Otro detalle interesante en Nicaragua que nos diferencia en cuanto a calidad del servicio de correos de Centroamérica, señaló el señor Palma, es que nosotros contamos con la aduana postal, una rama de la Dirección General de Aduanas que tiene su dependencia dentro de Correos de Nicaragua, para que la paquetería no se mueva de un lugar a otro. Aquí los paquetes llegan y son revisados con los procedimientos debidos a la vista de muchas personas, lo cual no da lugar a pérdidas.

“Podemos decir, gracias a nuestros procedimientos y sistemas, en qué lugar está y cómo se encuentra un envío, pues tenemos una dependencia que se encarga de la repela, como le llamamos, que es buscar con ahínco la dirección a la cual vienen los paquetes y cartas, y si no la encontramos, nos sentimos mal, porque debemos mandar el envío de regreso al remitente, por lo cual si usted espera una carta y no le llega, es bueno que siempre pase buscando información por nuestras oficinas”, afirmo el señor Palma.

Una costumbre que se desvanece
Escribir cartas y llevarlas al correo es una costumbre que se desvanece con el avance de nuevas tecnologías de comunicación, expresa Julissa Mercado, encargada de la primera exposición de filatelia dirigida a estudiantes que se realizó en el Palacio de Comunicaciones, con el fin de dar a conocer los servicios e importancia del correo, aún en nuestros tiempos.

“Los niños estaban interesados, preguntaban mucho, y ellos mismos decían que las cartas escritas a mano eran mejores porque podían incluir dibujos y colores.

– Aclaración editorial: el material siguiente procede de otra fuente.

-- ==== Sys2Proof/Machine/RegBus.lean ====
section
/-! DEFINITION. Machine/RegBus.lean: the register bus: which rule a write to each register follows, what a read shows, accesses that need a
stopped clock (R418 to R424), the order of host accesses (R434), and the register rows of the operation table. -/

namespace Sys2Proof.Machine

/-- The rule of TAU_EXP: 8 to 24, else ignored with CFG_ERR. -/
def tauRule : WriteRule :=
  { guard := fun _ old cand s =>
      if 8 ≤ fld cand 4 0 ∧ fld cand 4 0 ≤ 24 then (cand, s) else (setFld cand 4 0 (fld old 4 0), s.setRf 0 Reg.ARR_STATUS 24 24 1) }

/-- The rule of the memory shares: a set that does not sum to 100 is rejected with SHARE_ERR (R35). -/
def shareRule : PairRule :=
  { guard := fun _ old cand s =>
      if bits cand 7 0 + bits cand 15 8 + bits cand 23 16 + bits cand 31 24 + bits cand 39 32 = 100 then (cand, s)
      else (old, s.setRf 0 Reg.MEM_STATUS 8 8 1) }

/-- The rule of VEC_SEED: every lane generator starts from the new seed (R66, R236). -/
def vecSeedRule : PairRule := { effect := fun _ _ _ s => { s with vecGen := [] } }

/-- The rule of HST_RESET.WARM (R451). -/
def hstResetRule (chk : WarmCheck) : WriteRule :=
  { effect := fun _ _ _ v s => if fld v 0 0 = 1 then warmTrigger 3 chk s else s }

/-- Registers of HST, PWR / CLK and FLT / JRN with a rule of their own. -/
def hostRules : List (Nat × WriteRule) :=
  [(Reg.HST_EVT_MASK, evtMaskRule), (Reg.HST_RESET, hstResetRule .valid), (Reg.SQ_CTRL, sqCtrlRule), (Reg.SQ_SIZE, sqFieldRule),
   (Reg.CQ_CTRL, cqCtrlRule), (Reg.CQ_SIZE, cqFieldRule), (Reg.CQ_COAL, cqFieldRule), (Reg.PWR_LIMIT, limitRule),
   (Reg.PWR_HEADROOM, headroomRule), (Reg.PWR_ACLK_MAX, aclkMaxRule), (Reg.PWR_OFF_CTRL, pwrOffRule),
   (Reg.FLT_HEAD_SEQ, headSeqRule), (Reg.JRN_RD, jrnRdRule .none), (Reg.JRN_CTRL, jrnCtrlRule), (Reg.JRN_SPILL_RD, spillRdRule)]

/-- Registers of the arrays, memories, links, collectives and the dispatcher with a rule of their own. -/
def coreRules : List (Nat × WriteRule) :=
  [(Reg.ARR_CTRL, tauRule), (Reg.ARR_INJECT, injectRule), (Reg.EXP_CTRL, expCtrlRule), (Reg.MMU_INV_CTRL, invRule),
   (Reg.CKP_CTRL, ckpRule), (Reg.CWY_PCTRL, portCtrlRule), (Reg.CWY_DT_DATA, dtRule), (Reg.CWY_CRED01, portFieldRule), (Reg.CWY_CRED23, portFieldRule),
   (Reg.CWY_LANE_SER_MAX, portFieldRule), (Reg.CWY_WIN_EN, windowEnRule), (Reg.CWY_WIN_SIZE, windowFieldRule),
   (Reg.COL_EARLY_SIZE, earlyRule), (Reg.LOD_VER, verRule), (Reg.DSP_CTRL, dspCtrlRule), (Reg.DSP_WIN_TICKS, winTicksRule),
   (Reg.DSP_SHARE, pinRule)]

Esperamos poder repetir la exposición el próximo año”, manifestó Julissa.

Sobreviviendo
La sobrevivencia del correo en Nicaragua dependerá sin duda de los jóvenes y del reestablecimiento de una cultura de escribir cartas, pues a inicios de 2007 se informó que Correos de Nicaragua tiene un déficit de 50 millones de córdobas y no recibe presupuesto del Estado.

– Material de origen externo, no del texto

/-- R74: a MEM_FCLASS_DATA write that changes one frame's class completes the requests to that frame under the old class, zeroes the frame and, no
request waiting for it, leaves every byte outside it, moves the frame to its class and sets FCLASS_BUSY; while a conversion runs, the write is held; the end of the last conversion clears FCLASS_BUSY. -/
def Obligations.FrameClassConversion : Prop :=
  (∀ (p : Port) (val : W32) (rid : W16) (s : State) (r : RegDef) (i m f : Nat) (b : Bool) (a : RegAcc), a = ⟨p, Reg.MEM_FCLASS_DATA, val, rid.toNat⟩ →
    Reaches a r i m s → s.conv = [] → changedFrames i (s.reg i Reg.MEM_FCLASS_DATA) (newWord a r i m s) = [(f, b)] →
    exec (.fclassDataWrite p val rid) s =
      .next ((convertFrame f b (completeFrame f (stored a r i m (newWord a r i m s) s))).setRf 0 Reg.MEM_STATUS 2 2 1) ∧
    ((∀ e ∈ s.pcs, (∀ q ∈ (s.pc e.1).queue, touchesFrame f q.q = false) ∧ (∀ q ∈ (s.pc e.1).waiting, touchesFrame f q.1 = false)) → ∃ v, exec (.fclassDataWrite p val rid) s = .next v ∧ v.conv = [f] ∧ v.rf 0 Reg.MEM_STATUS 2 2 = 1 ∧
      (v.classA.contains f = b) ∧
      (∀ adr, v.byte adr = if f * 0x200000 ≤ adr ∧ adr < f * 0x200000 + 0x200000 then 0 else s.byte adr))) ∧
  (∀ (p : Port) (val : W32) (rid : W16) (s : State), s.conv ≠ [] → (p = .pcie → hostBusy s = false) →
    exec (.fclassDataWrite p val rid) s = .next { s with convHeld := s.convHeld ++ [⟨p, Reg.MEM_FCLASS_DATA, val, rid.toNat⟩] }) ∧
  (∀ (frame : Fin 393216) (s : State), s.conv = [frame.val] → s.convHeld = [] → s.busHeld = [] → ∃ v, exec (.fclassConversionDone frame) s = .next v ∧
    v.conv = [] ∧ v.rf 0 Reg.MEM_STATUS 2 2 = 0 ∧ v.mem = s.mem)

/-- R289 to R291, R295, R306, R312, R323 to R325, R335: the control and pointer registers of the decoders, the tokeniser and the composer, when their
conditions hold. -/
def Obligations.MediaAndComposerRegisterRows : Prop :=
  ∀ (p : Port) (val : W32) (rid : W16) (s : State) (r : RegDef) (i m : Nat) (a : RegAcc) (n : W32), m = 2 ^ 32 - 1 → Reaches a r i m s →
    n = newWord a r i m s →
    (a = ⟨p, Reg.MED_CTX_CTRL, setFld val 0 0 1, rid.toNat⟩ → fld (s.reg i a.off) 0 0 = 0 → fld n 0 0 = 1 → ctxEnableOk i n s = true →
      exec (.contextEnable p val rid) s = .next (enableCtx i (stored a r i m n s))) ∧
    (a = ⟨p, Reg.MED_CTX_CTRL, setFld val 0 0 0, rid.toNat⟩ → fld (s.reg i a.off) 0 0 = 1 → fld n 0 0 = 0 → n = setFld (s.reg i a.off) 0 0 0 →
      exec (.contextDisable p val rid) s = .next (retireCtx i (stored a r i m n s))) ∧
    (a = ⟨p, Reg.MED_IN_WR_PTR, val, rid.toNat⟩ → n.toNat % 64 = 0 → n.toNat < s.rf i Reg.MED_IN_RING_SIZE 11 0 * 0x200000 →
      exec (.inWrPtrWrite p val rid) s = .next (stored a r i m n s)) ∧
    (a = ⟨p, Reg.MED_OUT_RD_PTR, val, rid.toNat⟩ → medBs s i = 0xFF → exec (.outRdPtrWrite p val rid) s = .next (stored a r i m n s)) ∧
    (a = ⟨p, Reg.MED_FB_RELEASE, val, rid.toNat⟩ → exec (.medFbRelease p val rid) s = .next (releaseFb (fld val 9 0) (stored a r i m n s))) ∧
    (∀ set : Fin 2, a = ⟨p, if set.val = 0 then Reg.TOK0_LOAD else Reg.TOK1_LOAD, setFld val 0 0 1, rid.toNat⟩ →
      exec (.tokLoad p set val rid) s = .next ((stored a r i m n s).setRf 0 (tokReg Reg.TOK0_STATE set) 1 1 1)) ∧
    (a = ⟨p, Reg.BAT_SCTRL, setFld val 0 0 1, rid.toNat⟩ → fld (s.reg i a.off) 0 0 = 0 → fld n 0 0 = 1 →
      batStreamOk (s.setReg i Reg.BAT_SCTRL n) i = true → exec (.streamEnable p val rid) s = .next (enableStream i (stored a r i m n s))) ∧
    (a = ⟨p, Reg.BAT_SCTRL, setFld val 0 0 0, rid.toNat⟩ → fld (s.reg i a.off) 0 0 = 1 → fld n 0 0 = 0 →
      n = setFld (setFld (s.reg i a.off) 0 0 0) 16 16 (fld n 16 16) →
      exec (.streamDisable p val rid) s = .next (drain i (stored a r i m n s))) ∧
    (a = ⟨p, Reg.BAT_FLUSH, setFld val 0 0 1, rid.toNat⟩ → exec (.flush p val rid) s = .next (flushAll i (stored a r i m n s))) ∧
    (a = ⟨p, Reg.BAT_RELEASE, val, rid.toNat⟩ → exec (.batRelease p val rid) s = .next (releaseBuf (fld val 5 0) (fld val 13 8) (stored a r i m n s)))

/-- R378, R409, R441, R448, R450, R451, R522: the enables of the dispatcher and the host queues, VER of a Lode group, the event mask and HST_RESET, when
their conditions hold: enabling a queue starts it at index 0. -/
def Obligations.DispatcherAndHostRegisterRows : Prop :=
  ∀ (p : Port) (val : W32) (rid : W16) (s : State) (r : RegDef) (i m : Nat) (a : RegAcc) (n : W32), m = 2 ^ 32 - 1 → Reaches a r i m s →
    n = newWord a r i m s →
    (a = ⟨p, Reg.LOD_VER, val, rid.toNat⟩ → (∀ u ∈ s.lodeHeld, u.group ≠ i) → (∀ u ∈ s.lodeQ, u.group ≠ i) → groupBusy i s = false →
      exec (.verWrite p val rid) s = .next (stored a r i m n s)) ∧
    (a = ⟨p, Reg.DSP_CTRL, setFld val 0 0 1, rid.toNat⟩ → fld (s.reg i a.off) 0 0 = 0 → fld n 0 0 = 1 → isEnable s = false →
      isEnable (stored a r i m n s) = false → exec (.dispatcherEnable p val rid) s = .next (afterItems (openNext (stored a r i m n s)))) ∧
    (a = ⟨p, Reg.DSP_CTRL, setFld val 0 0 1, rid.toNat⟩ → fld (s.reg i a.off) 0 0 = 0 → fld n 0 0 = 1 → isEnable s = true →
      isEnable (stored a r i m n s) = true → 1 ≤ ((List.range 64).map (pinCount s)).foldl (· + ·) 0 →
      ((List.range 64).map (pinCount s)).foldl (· + ·) 0 ≤ (usable s).length →
      exec (.dispatcherEnable p val rid) s = .next (afterItems (openNext (enableDsp (stored a r i m n s))))) ∧
    (a = ⟨p, Reg.DSP_CTRL, setFld val 0 0 0, rid.toNat⟩ → fld n 0 0 = 0 → exec (.dispatcherDisable p val rid) s = .next (stored a r i m n s)) ∧
    (a = ⟨.pcie, Reg.SQ_CTRL, setFld val 0 0 1, rid.toNat⟩ → fld (s.reg i a.off) 0 0 = 0 → fld n 0 0 = 1 → queueOk s (sqSize s i) (fld n 1 1) = true →
      cqEn s (fld n 15 8) = true → ∃ v, exec (.sqEnable val rid) s = .next v ∧ v.rf i Reg.SQ_HEAD 15 0 = 0 ∧ v.rf i Reg.SQ_TAIL 15 0 = 0 ∧
        v.rf i Reg.SQ_CTRL 0 0 = 1) ∧
    (a = ⟨.pcie, Reg.SQ_CTRL, setFld val 0 0 0, rid.toNat⟩ → fld (s.reg i a.off) 0 0 = 1 → fld n 0 0 = 0 → withEn (s.reg i a.off) 0 = withEn n 0 →
      exec (.sqDisable val rid) s = .next (stored a r i m n s)) ∧
    (a = ⟨.pcie, Reg.CQ_CTRL, setFld val 0 0 1, rid.toNat⟩ → fld (s.reg i a.off) 0 0 = 0 → fld n 0 0 = 1 → queueOk s (cqSize s i) (fld n 1 1) = true →
      exec (.cqEnable val rid) s = .next (startCq i (stored a r i m n s))) ∧
    (a = ⟨.pcie, Reg.CQ_CTRL, setFld val 0 0 0, rid.toNat⟩ → fld (s.reg i a.off) 0 0 = 1 → fld n 0 0 = 0 → cqNamed s i = false →
      withEn (s.reg i a.off) 0 = withEn n 0 → exec (.cqDisable val rid) s = .next (stored a r i m n s)) ∧
    (a = ⟨.pcie, Reg.HST_EVT_MASK, val, rid.toNat⟩ →
      exec (.evtMaskWrite val rid) s = .next (if ((stored a r i m n s).reg 0 Reg.HST_EVT_CAUSE).toNat &&& (n.toNat &&& ((s.reg i a.off).toNat ^^^ n.toNat)) ≠ 0
        then sendMsix ((stored a r i m n s).rf 0 Reg.HST_EVT_VEC 10 0) (stored a r i m n s) else stored a r i m n s)) ∧
    (∀ chk, a = ⟨.pcie, Reg.HST_RESET, setFld val 0 0 1, rid.toNat⟩ →
      exec (.hstResetWarm val rid chk) s = .next (warmTrigger 3 chk (stored a r i m n s)))

/-- R412, R414, R427, R480, R485, R486: the registers of the Peat domain: power limits inside their ranges are stored, a logical array goes off or on, the
head of the fault queue frees the records below it, a journal entry is selected, the spill starts, and an accepted time set waits for the tick. -/
def Obligations.PeatDomainRegisterRows : Prop :=
  ∀ (p : Port) (val : W32) (rid : W16) (s : State) (r : RegDef) (i m : Nat) (a : RegAcc) (n : W32), Reaches a r i m s → n = newWord a r i m s →
    (a = ⟨p, Reg.PWR_LIMIT, val, rid.toNat⟩ → 1500 ≤ n.toNat → n.toNat ≤ 3500 → exec (.pwrLimitWrite p 0 val rid) s = .next (stored a r i m n s)) ∧
    (a = ⟨p, Reg.PWR_HEADROOM, val, rid.toNat⟩ → 10 ≤ n.toNat → n.toNat ≤ 500 → exec (.pwrLimitWrite p 1 val rid) s = .next (stored a r i m n s)) ∧
    (a = ⟨p, Reg.PWR_ACLK_MAX, val, rid.toNat⟩ → n.toNat ≤ 24 → exec (.pwrLimitWrite p 2 val rid) s = .next (stored a r i m n s)) ∧
    (∀ l ph, a = ⟨.pcie, Reg.PWR_OFF_CTRL, setFld val 0 0 1, rid.toNat⟩ → m = 2 ^ 32 - 1 → fld val 1 1 = 0 → l = s.rf 0 Reg.PWR_OFF_IDX 6 0 → l ≤ 95 →
      physOf s l = some ph → s.pst ph ≠ .off → arrHeld s l = false → ∃ v, exec (.pwrOff .pcie val rid) s = .next v ∧ v.pst ph = .off) ∧
    (∀ l ph, a = ⟨.pcie, Reg.PWR_OFF_CTRL, setFld val 1 1 1, rid.toNat⟩ → m = 2 ^ 32 - 1 → fld val 0 0 = 0 → l = s.rf 0 Reg.PWR_OFF_IDX 6 0 → l ≤ 95 →
      physOf s l = some ph → s.pst ph = .off → ∃ v, exec (.pwrOn .pcie val rid) s = .next v ∧ v.pst ph ≠ .off) ∧
    (a = ⟨.pcie, Reg.FLT_HEAD_SEQ, val, rid.toNat⟩ → s.faults.head < n.toNat → n.toNat ≤ s.faults.next → ∃ v, exec (.fltHeadSeqWrite val rid) s = .next v ∧
      v.faults.queue = s.faults.queue.filter (fun e => n.toNat ≤ e.fseq) ∧ v.faults.head = n.toNat ∧ v.faults.next = s.faults.next ∧ v.jrn = s.jrn) ∧
    (∀ ev, a = ⟨.pcie, Reg.JRN_RD, val, rid.toNat⟩ → exec (.jrnRdWrite val rid ev) s = .next (selectEntry (fld n 23 0) ev (s.setReg i a.off n))) ∧
    (a = ⟨.pcie, Reg.JRN_CTRL, setFld val 0 0 1, rid.toNat⟩ → fld (s.reg i a.off) 0 0 = 0 → fld n 0 0 = 1 → spillSlots s ≠ 0 →
      ∃ v, exec (.spillEnable val rid) s = .next v ∧ v.jrn.unspilled = v.jrn.ring.length ∧ v.reg 0 Reg.JRN_SPILL_WR = 0 ∧ v.reg 0 Reg.JRN_SPILL_RD = 0) ∧
    (a = ⟨.pcie, Reg.JRN_SPILL_RD, val, rid.toNat⟩ → fld n 23 0 < spillSlots s → exec (.jrnSpillRdWrite val rid) s = .next (s.setReg i a.off n)) ∧
    (a = ⟨p, Reg.CLK_TB_SET_HI, val, rid.toNat⟩ → s.rf 0 Reg.DSP_CTRL 0 0 = 0 → ∃ v, exec (.tbSetWrite p val rid) s = .next v ∧
      v.tbJump = some (BitVec.ofNat 64 ((joinedLo a i s).toNat + 2 ^ 32 * val.toNat)) ∧ v.tb = s.tb ∧ v.now = s.now) ∧
    (a = ⟨p, Reg.CLK_TB_SET_HI, val, rid.toNat⟩ → s.rf 0 Reg.DSP_CTRL 0 0 = 1 → ∃ v, exec (.tbSetWrite p val rid) s = .next v ∧
      v.tbJump = s.tbJump ∧ v.rf 0 Reg.CLK_STATUS 16 16 = 1)

/-- R358, R387, R306, R314, R315: a coll or med instruction takes the next token, of unit 8 or 9: coll.plan joins the plans that wait to start; coll.slot
and coll.done complete at once on a landed slot; med.submit, med.release and med.advance hand their operands to the decoders. -/
def Obligations.CollectiveAndMediaInstructions : Prop :=
  ∀ (a : Fin 96) (t : Fin 64) (s u v : State) (w ext q : Nat) (x : Thread), Issues s a t w ext u → x = u.th a t → windowFull x = false →
    q = nextSeq x.seq →
    (iCls w = 0xD → iFunc w = 0x0 → u.plans.length + u.planReqs.length < 64 → exec (.collPlan a t) s =
      .next (State.setTh { u with planReqs := u.planReqs ++ [⟨a, t, q, (x.sreg (iRa w)).toNat, x.item⟩] } a t ((x.withToken w 8).after w))) ∧
    (iCls w = 0xD → v = u.setTh a t (x.withToken w 8) → ∀ k p, gatherAt ((x.sreg (iRa w)).toNat % 65536) (x.sreg (iRb w)).toNat v = some (k, p) →
      (p.stAt (x.sreg (iRb w)).toNat).landed = true →
      (iFunc w = 0x1 → exec (.collSlot a t) s = .next (advance a t w (opOk a t q v))) ∧
      (iFunc w = 0x2 → (p.stAt (x.sreg (iRb w)).toNat).marked = false →
        exec (.collDone a t) s = .next (advance a t w (opOk a t q (markFetch k p (x.sreg (iRb w)).toNat v))))) ∧
    (iCls w = 0xE → unitBusy u a 9 < 64 → v = u.setTh a t (x.withToken w 9) →
      (iFunc w = 0x0 → exec (.medSubmit a t) s =
        .next (advance a t w (medSubmit a t q (iImm w % 1024) (if iLong w then ext % 2 ^ 32 else q) (x.dreg (iRa w % 16)) v))) ∧
      (iFunc w = 0x1 → exec (.medRelease a t) s = .next (advance a t w (opOk a t q (releaseFb ((x.sreg (iRa w)).toNat % 1024) v)))) ∧
      (iFunc w = 0x2 → exec (.medAdvance a t) s = .next (advance a t w (medAdvance a t q (iImm w % 1024) (x.sreg (iRa w)) v))))

/-- R426, R427: the tick after an accepted CLK_TB_SET write gives the time base the written value, any other tick 1 more, while elapsed time goes on by 1,
no host access waiting (an empty queue is one tick: the model's choice, log entry 2); before the Peat domain is up the time base stands. -/
def Obligations.TickAdvancesTheTimeBase : Prop :=
  ∀ s : State,
    (s.pending = [] → step s = .next (tick s)) ∧
    (s.busHeld = [] → (tick s).now = s.now + 1 ∧ (tick s).tb = (if s.up.peat then (s.tbJump.getD (s.tb + 1)) else s.tb)) ∧
    (s.busHeld = [] → s.up.peat = true → ∀ j, s.tbJump = some j → ∃ v, exec .timeBaseJump s = .next v ∧ v.tb = j ∧ v.tbJump = none ∧ v.now = s.now + 1)

/-- R415, R417 to R419: a lock inside the 500-tick window turns the PLL on and lets the accesses of its domain that are inside their window go on; at the
window's end the start has failed; ACLK and MCLK stop when everything they clock has been idle long enough; a lost reference clock clears its REF_OK bit
with a REF_LOST record, and a returned one sets it. -/
def Obligations.ClockStartsAndStops : Prop :=
  ∀ s : State,
    (∀ d n, (s.pll d).starting = some n → s.now < n + 500 → exec (.pllLock d) s = .next (lockPll d s)) ∧
    (∀ d n, d ≠ .phy → (s.pll d).starting = some n → s.now < n + 500 → s.clkWait = [] → s.busHeld = [] →
      ∃ v, exec (.pllLock d) s = .next v ∧ (v.pll d).on = true ∧ (v.pll d).starting = none ∧ (v.pll d).fails = 0) ∧
    (∀ d n, (s.pll d).starting = some n → n + 500 ≤ s.now → exec (.clkStartTimeout d) s = .next (drainBus (bootPll d (clockTimeout d s)))) ∧
    (s.aclk.on = true → (∀ e ∈ s.pstate, e.2 ≠ .run) → s.waking = [] → s.rf 0 Reg.PWR_PLL_OFF_TICKS 23 0 ≠ 0 →
      s.pw.aclkIdle + s.rf 0 Reg.PWR_PLL_OFF_TICKS 23 0 ≤ s.now →
      ∃ v, exec .aclkPllStop s = .next v ∧ v.aclk.on = false ∧ v.mclk = s.mclk ∧ v.mem = s.mem) ∧
    (s.mclk.on = true → mclkIdleNow s = true → s.rf 0 Reg.CLK_MCLK_PLL_OFF_TICKS 23 0 ≠ 0 →
      s.pw.mclkIdle + s.rf 0 Reg.CLK_MCLK_PLL_OFF_TICKS 23 0 ≤ s.now → (∀ w ∈ s.clkWait, w.1 ≠ .mclk) →
      ∃ v, exec .mclkPllStop s = .next v ∧ v.mclk.on = false ∧ v.aclk = s.aclk ∧ v.mem = s.mem) ∧
    (∀ k : Fin 256, unitIdle s k = true → ∃ v, exec (.unitClockStop k) s = .next v ∧ k.val ∈ v.pw.gates ∧ v.regs = s.regs) ∧
    (s.up.peat = true → s.rf 0 Reg.CLK_STATUS 8 8 = 1 → s.faults.queue.length < 1024 → ∃ v r, exec (.refclkLoss false) s = .next v ∧
      v.linkUp = false ∧ v.rf 0 Reg.CLK_STATUS 8 8 = 0 ∧ v.faults.queue = s.faults.queue ++ [r] ∧ r.cls = .refLost) ∧
    (s.up.peat = true → s.rf 0 Reg.CLK_STATUS 9 9 = 1 →
      exec (.refclkLoss true) s = .next (cwyDown (refLost 7 (s.setRf 0 Reg.CLK_STATUS 9 9 0)))) ∧
    (s.up.peat = true → ∀ c : Bool, ∃ v, exec (.refclkReturn c) s = .next v ∧
      v.rf 0 Reg.CLK_STATUS (if c then 9 else 8) (if c then 9 else 8) = 1)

Pese a toda la actividad que se realiza y que los trabajadores se dividen en tres turnos para dar abasto a la demanda, en todo el país se cuenta con a penas 600 trabajadores cuya planilla se paga gracias a los servicios de mensajería empresarial. Los servicios básicos de Correos como agua y energía se pagan gracias al alquiler de los pisos 2 y 4 al ente rector de las telecomunicaciones en Nicaragua, Telcor.

Esperando dueño
El apartado postal número 1 espera por un dueño que permita que esa diminuta caja metálica que ostenta en relieve “República de Nicaragua” tenga actividad y no luzca como hasta ahora.

En otros países, el apartado postal número 1 está destinado al presidente de la República, algo que no ocurre en Nicaragua. El precio anual de un apartado postal es de 600 córdobas (30 dólares aproximadamente) y si usted quiere ostentar el mismo puede informarse en el edificio de correos, donde hay cientos de apartados esperando por un dueño.